<<<<

/-- R130 to R132, R142: in LINE_WAIT the on-run that reaches W_on sets false flame with its timer at 0, and the off-run
that reaches W_off clears it and its timer; with the quiet count at f the holder enters SPARK in that same event, by
FALSE_FLAME_CLEARED and by SPARK_START alike, and waits on otherwise; a false flame whose timer reaches 20f locks the burner out with cause
FALSE_FLAME. A clear at the half-cycle at which the timer would reach 20f is taken first (the model's reading, log
entry 13).  The higher burners take the same event after it (R125). -/
def Obligations.FalseFlameIsSetClearedAndLocksOut : Prop :=
  ∀ (s₀ s : State) (c : Chan) (pins : InputPins),
    LeadsTo (.ignition c) (withInputs pins s₀) s → (s.chan c).cfg.kind = .burner → (s.chan c).burner.phase = .lineWait →
    ((levelsRead pins s₀).spark = false → (s.chan c).burner.falseFlame = false →
      (s.chan c).cfg.params.threshold ≤ (pins.flame.get c).toNat →
      (s.chan c).cfg.params.wOn = (s.chan c).burner.onRun + 1 → (s.chan c).burner.onRun < 16 →
      ∃ t, exec (.falseFlameSet c pins) s₀ = .next (trail (comingRising s₀) (.ignition c) t) ∧
        (t.chan c).burner.falseFlame = true ∧
        (t.chan c).burner.falseTimer = 0 ∧ (t.chan c).burner.phase = .lineWait ∧ t.igu = s.igu ∧
        (t.chan c).valve = (s.chan c).valve ∧ KeepsPrograms s t ∧ KeepsLine s t ∧ KeepsInputsAndPeers s t ∧
        t.rpu = s.rpu ∧ t.mtb = s.mtb) ∧
    ((levelsRead pins s₀).spark = false → (s.chan c).burner.falseFlame = true →
      (pins.flame.get c).toNat < (s.chan c).cfg.params.threshold →
      (s.chan c).cfg.params.wOff = (s.chan c).burner.offRun + 1 → (s.chan c).burner.offRun < 16 →
      (s.chan c).burner.quiet + 1 < hertz s.mtb.frequency →
      ∃ t, exec (.falseFlameCleared c pins) s₀ = .next (trail (comingRising s₀) (.ignition c) t) ∧
        (t.chan c).burner.falseFlame = false ∧
        (t.chan c).burner.falseTimer = 0 ∧ (t.chan c).burner.phase = .lineWait ∧ t.igu = s.igu ∧
        (t.chan c).valve = (s.chan c).valve ∧ KeepsPrograms s t ∧ KeepsLine s t ∧ KeepsInputsAndPeers s t ∧
        t.rpu = s.rpu ∧ t.mtb = s.mtb) ∧
    ((levelsRead pins s₀).spark = false → (s.chan c).burner.falseFlame = true →
      (pins.flame.get c).toNat < (s.chan c).cfg.params.threshold →
      (s.chan c).cfg.params.wOff = (s.chan c).burner.offRun + 1 → (s.chan c).burner.offRun < 16 →
      hertz s.mtb.frequency ≤ (s.chan c).burner.quiet + 1 →
      ∃ t, exec (.falseFlameCleared c pins) s₀ = .next (trail (comingRising s₀) (.ignition c) t) ∧
        exec (.sparkStart c pins) s₀ = .next (trail (comingRising s₀) (.ignition c) t) ∧
        (t.chan c).burner =
          { (s.chan c).burner with
            phase := .spark, falseFlame := false, falseTimer := 0, quiet := hertz s.mtb.frequency, safety := 0
            onRun := 0, offRun := 0
            sparkTime := (s.chan c).cfg.params.sparkTime * hertz s.mtb.frequency / 5
            safetyTime := (s.chan c).cfg.params.safetyTime * hertz s.mtb.frequency / 5 } ∧
        (t.chan c).valve = (s.chan c).cfg.params.position ∧ t.igu = { s.igu with spark := true } ∧
        KeepsPrograms s t ∧ KeepsLine s t ∧ KeepsInputsAndPeers s t ∧ t.rpu = s.rpu ∧ t.mtb = s.mtb ∧ t.ssv = s.ssv ∧
        t.apu = s.apu) ∧
    (c ∉ s.igu.queue →
      (s.chan c).burner.falseFlame = true → 20 * hertz s.mtb.frequency = (s.chan c).burner.falseTimer + 1 →
      (levelsRead pins s₀).spark = true ∨ (s.chan c).cfg.params.threshold ≤ (pins.flame.get c).toNat ∨
        min 16 ((s.chan c).burner.offRun + 1) < (s.chan c).cfg.params.wOff →
      ∃ t, exec (.falseFlameLockout c pins) s₀ = .next (trail (comingRising s₀) (.ignition c) t) ∧
        (t.chan c).lockoutBit = true ∧
        (t.chan c).chc = { state := .lockout, causes := ⟨false, false⟩, target := none, endCause := .falseFlame } ∧
        (t.chan c).pgu = (s.chan c).pgu.ended ∧ (t.chan c).burner = Burner.reset ∧ (t.chan c).valve = 0 ∧
        t.igu = { queue := s.igu.queue.tail, holder := s.igu.queue.head?, spark := false } ∧
        t.rpu =
          (raise { kind := .programEnd, channel := some c, slot := (s.chan c).pgu.current, parameter := 8 }
            (raise { kind := .lockout, channel := some c, slot := (s.chan c).pgu.current, parameter := 8 } s)).rpu ∧
        (t.chan c).cfg = (s.chan c).cfg ∧ KeepsOthers c s t ∧ KeepsLine s t ∧ KeepsInputsAndPeers s t ∧ t.mtb = s.mtb ∧
        t.ssv = s.ssv)

/-- R140, R141: a supervised burner loses its flame by W_off samples in a row without flame, or by 8f blanked half-cycles
in a row: its valve closes, FLAME_LOSS is raised, and it enters IGNITING with one attempt allowed; its timer stands.  An
off-run that stands beyond a W_off lowered by a CONFIGURE_BURNER has reached it: the model's reading (DEDUCED, log entry
11).  The higher burners take the same event after it, so those that lose their flame with it join behind it, and nobody
else between (R125). -/
def Obligations.FlameLossReignitesOnce : Prop :=
  ∀ (s₀ s : State) (c : Chan) (pins : InputPins),
    LeadsTo (.ignition c) (withInputs pins s₀) s → (s.chan c).cfg.kind = .burner → (s.chan c).burner.phase = .none →
    (s.chan c).burner.supervising = true → c ∉ s.igu.queue →
    ((levelsRead pins s₀).spark = false ∧ (pins.flame.get c).toNat < (s.chan c).cfg.params.threshold ∧
        (s.chan c).cfg.params.wOff ≤ min 16 ((s.chan c).burner.offRun + 1)) ∨
      ((levelsRead pins s₀).spark = true ∧ 8 * hertz s.mtb.frequency ≤ (s.chan c).burner.blankRun + 1) →
    ∃ t, exec (.flameLoss c pins) s₀ = .next (trail (comingRising s₀) (.ignition c) t) ∧
      (t.chan c).chc = { (s.chan c).chc with state := .igniting } ∧ (t.chan c).pgu = (s.chan c).pgu ∧
      (t.chan c).valve = 0 ∧ (t.chan c).burner.supervising = false ∧ (t.chan c).burner.attempt = 1 ∧
      (t.chan c).burner.allowed = 1 ∧ (t.chan c).burner.onRun = 0 ∧ (t.chan c).burner.offRun = 0 ∧
      (t.chan c).burner.blankRun = 0 ∧
      (s.igu.holder.isSome = true →
        (t.chan c).burner.phase = .queued ∧ t.igu = { s.igu with queue := s.igu.queue ++ [c] }) ∧
      (s.igu.holder = none → s.igu.queue = [] →
        (t.chan c).burner.phase = .lineWait ∧ t.igu = { s.igu with queue := [], holder := some c }) ∧
      t.rpu =
        (raise
          { kind := .flameLoss, channel := some c, slot := (s.chan c).pgu.current
            parameter := if (levelsRead pins s₀).spark then 1 else 0 } s).rpu ∧
      (t.chan c).cfg = (s.chan c).cfg ∧ KeepsOthers c s t ∧ KeepsLine s t ∧ KeepsInputsAndPeers s t ∧ t.mtb = s.mtb ∧
      t.ssv = s.ssv

/-! ### Half-cycles on the gate inputs -/

/-- R151, R152, R155 to R158: the eighth sample in a row of the new state changes a gate's filtered state; the gated
condition of every channel is worked out anew; every door that changes at this sample raises DOOR, OPEN for a change to
ACTIVE and CLOSED for one to INACTIVE, for each element channel whose mask includes it, gate by gate from G0 to G3 and for
each gate in rising channel order.  The other gates and MR are sampled in the same event: MR's filter moves too, and a
press that qualifies at this sample makes its request (R153, R144), its records after the doors' in this row (R158 lets
either come first: the model's choice, log entry 4); and nothing else is raised.  That the row has not been overtaken is
said by the model's marks (log entry 2), which the gates and MR carry together (TimeBaseSound). -/
def Obligations.GateChangeIsAcceptedAtEightSamples : Prop :=
  ∀ (s : State) (g : Fin 4) (pins : InputPins),
    Shares .gates s → Shares .manualReset s → pins.gates.get g ≠ (s.gib.gates.get g).active →
    7 ≤ (s.gib.gates.get g).run →
    ∃ t, exec (.gateChangeAccepted pins) s = .next t ∧ (t.gib.gates.get g).active = pins.gates.get g ∧
      (t.gib.gates.get g).run = 0 ∧ (t.gib.gates.get g).kind = (s.gib.gates.get g).kind ∧
      SampledInputs pins (doorRecords pins s ++ clearedRecords pins s) s t

/-- R60, R144, R153: a press of 2f samples makes one manual reset request; while no burner holds the unit it takes every
LOCKOUT channel to IDLE with its bit cleared and its end cause kept; while one does it is ignored; the eighth released
sample in a row makes MR filtered INACTIVE again.  R151, R152: the four gates are sampled in the same event, at the levels
that the row's operand gives, or at those that stand (the model's operand, log entry 2): their runs count, a change at its
eighth sample is accepted with its DOOR records after those of the request in this row (R158 lets either come first: the
model's choice, log entry 4), and with no change and no request taken no channel is touched. -/
def Obligations.ManualResetClearsLockouts : Prop :=
  ∀ (s : State) (c : Chan) (gates : Option (Quad Bool)) (x : InputPins) (pressed : Bool),
    Shares .gates s → Shares .manualReset s →
    x = { s.pins.inputs with gates := gates.getD s.pins.inputs.gates, mr := !pressed } →
    (pressed = true → s.gib.mrActive = false → perSecond s.mtb.frequency ≤ s.gib.mrOn + 1 →
      ∃ t, exec (.manualResetRequest gates) s = .next t ∧ t.gib.mrActive = true ∧ t.gib.mrOn = 0 ∧
        t.gib.mrOff = s.gib.mrOff ∧
        SampledInputs x (clearedRecords x s ++ doorRecords x s) s t ∧
        (s.igu.holder = none → (s.chan c).chc.state = .lockout →
          (t.chan c).chc = { (s.chan c).chc with state := .idle } ∧ (t.chan c).lockoutBit = false ∧
          (s.rpu.events.length + 4 ≤ 8 →
            { kind := .lockoutCleared, channel := some c, slot := none, parameter := 0 } ∈ t.rpu.events)) ∧
        ((s.chan c).chc.state ≠ .lockout →
          (t.chan c).chc = (s.chan c).chc ∧ (t.chan c).lockoutBit = (s.chan c).lockoutBit) ∧
        (s.igu.holder.isSome = true → GatesQuiet x.gates s → t.chans = s.chans ∧ t.rpu = s.rpu)) ∧
    (pressed = false → s.gib.mrActive = true → 7 ≤ s.gib.mrOff →
      ∃ t, exec (.mrRelease gates) s = .next t ∧ t.gib.mrActive = false ∧ t.gib.mrOff = 0 ∧
        t.gib.mrOn = s.gib.mrOn ∧ SampledInputs x (doorRecords x s) s t ∧
        (GatesQuiet x.gates s → t.chans = s.chans ∧ t.rpu = s.rpu ∧ t.apu = s.apu))

/-! ### The zone line -/

/-- R164, R173, R175 to R177: at an idle, or when something becomes pending on an idle line, the station begins a frame
of the lowest kind code that holds something, with its content built now; the build of a DEMAND sets the carried mark
of every PENDING_SEND hold; with nothing pending the line is idle.  R197: records that a change has just raised into an
empty event queue may come after the choice: which records those are, and that `late` and `eventsNew` say so, is the
model's choice (log entry 19).  R75, R165, R182, R190, R192 and 08, Frames sent: the layouts of the four
frames. -/
def Obligations.AttemptOffersTheLowestKind : Prop :=
  ∀ (s : State) (i : Instr) (c : Chan) (late : Bool) (events : List EventRecord) (k : Nat) (a : Address)
    (payload : List Byte),
    makeFrame k a payload =
      [BitVec.ofNat 8 (k * 16 + a.toNat), BitVec.ofNat 8 payload.length] ++ payload ++
        [0xFF - byteSum ([BitVec.ofNat 8 (k * 16 + a.toNat), BitVec.ofNat 8 payload.length] ++ payload)] ∧
    byteSum (makeFrame k a payload) = 0xFF ∧
    (s.held = false →
      (i = .lineIdle late ∧ frameUnderWay s = none) ∨ (i = .contendingOnIdleLine late ∧ s.lif.line = .idle) →
      events = (if late = true ∧ s.eventsNew = true then [] else s.rpu.events) →
      ∃ t, exec i s = .next t ∧
        (∀ e ∈ s.lif.replies.head?,
          t.lif.line =
            .sending
              ⟨.reply,
                makeFrame 2 s.ssv.address
                  [BitVec.ofNat 8 e.requester.toNat, e.code,
                   BitVec.ofNat 8 (e.results.c0.code * 16 + e.results.c1.code),
                   BitVec.ofNat 8 (e.results.c2.code * 16 + e.results.c3.code)], 0⟩) ∧
        (s.lif.replies = [] → s.apu.request = true →
          (∃ p : List Byte, t.lif.line = .sending ⟨.demand, makeFrame 3 s.ssv.address p, 0⟩ ∧ DemandLayout s p) ∧
          t.apu.requestAfterBuild = false ∧
          ((s.chan c).claim.stage = .pendingSend → (t.chan c).claim.carried = true)) ∧
        (s.lif.replies = [] → s.apu.request = false → events ≠ [] →
          t.lif.line =
            .sending
              ⟨.event,
                makeFrame 4 s.ssv.address
                  ((events.take 4).flatMap fun e =>
                    [BitVec.ofNat 8 (e.kind.code * 16 + (e.channel.map Fin.val).getD 15),
                     BitVec.ofNat 8 ((e.slot.map Fin.val).getD 15), BitVec.ofNat 8 e.parameter]),
                min 4 events.length⟩) ∧
        (s.lif.replies = [] → s.apu.request = false → events = [] → ∀ d ∈ s.lif.stateSet.head?,
          ∃ p : List Byte, t.lif.line = .sending ⟨.state, makeFrame 5 s.ssv.address p, 0⟩ ∧ StateLayout s d p) ∧
        (s.lif.replies = [] → s.apu.request = false → events = [] → s.lif.stateSet = [] →
          t = { s with lif := { s.lif with line := .idle }, eventsNew := s.rpu.events.isEmpty }) ∧
        t.lif.replies = s.lif.replies ∧ t.lif.stateSet = s.lif.stateSet ∧ t.rpu = s.rpu ∧
        t.eventsNew = s.rpu.events.isEmpty ∧
        t.apu.request = s.apu.request ∧ KeepsPrograms s t ∧ t.ssv = s.ssv ∧ t.mtb = s.mtb ∧ t.igu = s.igu)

>>>>

Your instructions:
The lines you need are those holding the word "four"; copy each of them from the material above.

Answer section:
sample in a row makes MR filtered INACTIVE again.  R151, R152: the four gates are sampled in the same event, at the levels
model's choice (log entry 19).  R75, R165, R182, R190, R192 and 08, Frames sent: the layouts of the four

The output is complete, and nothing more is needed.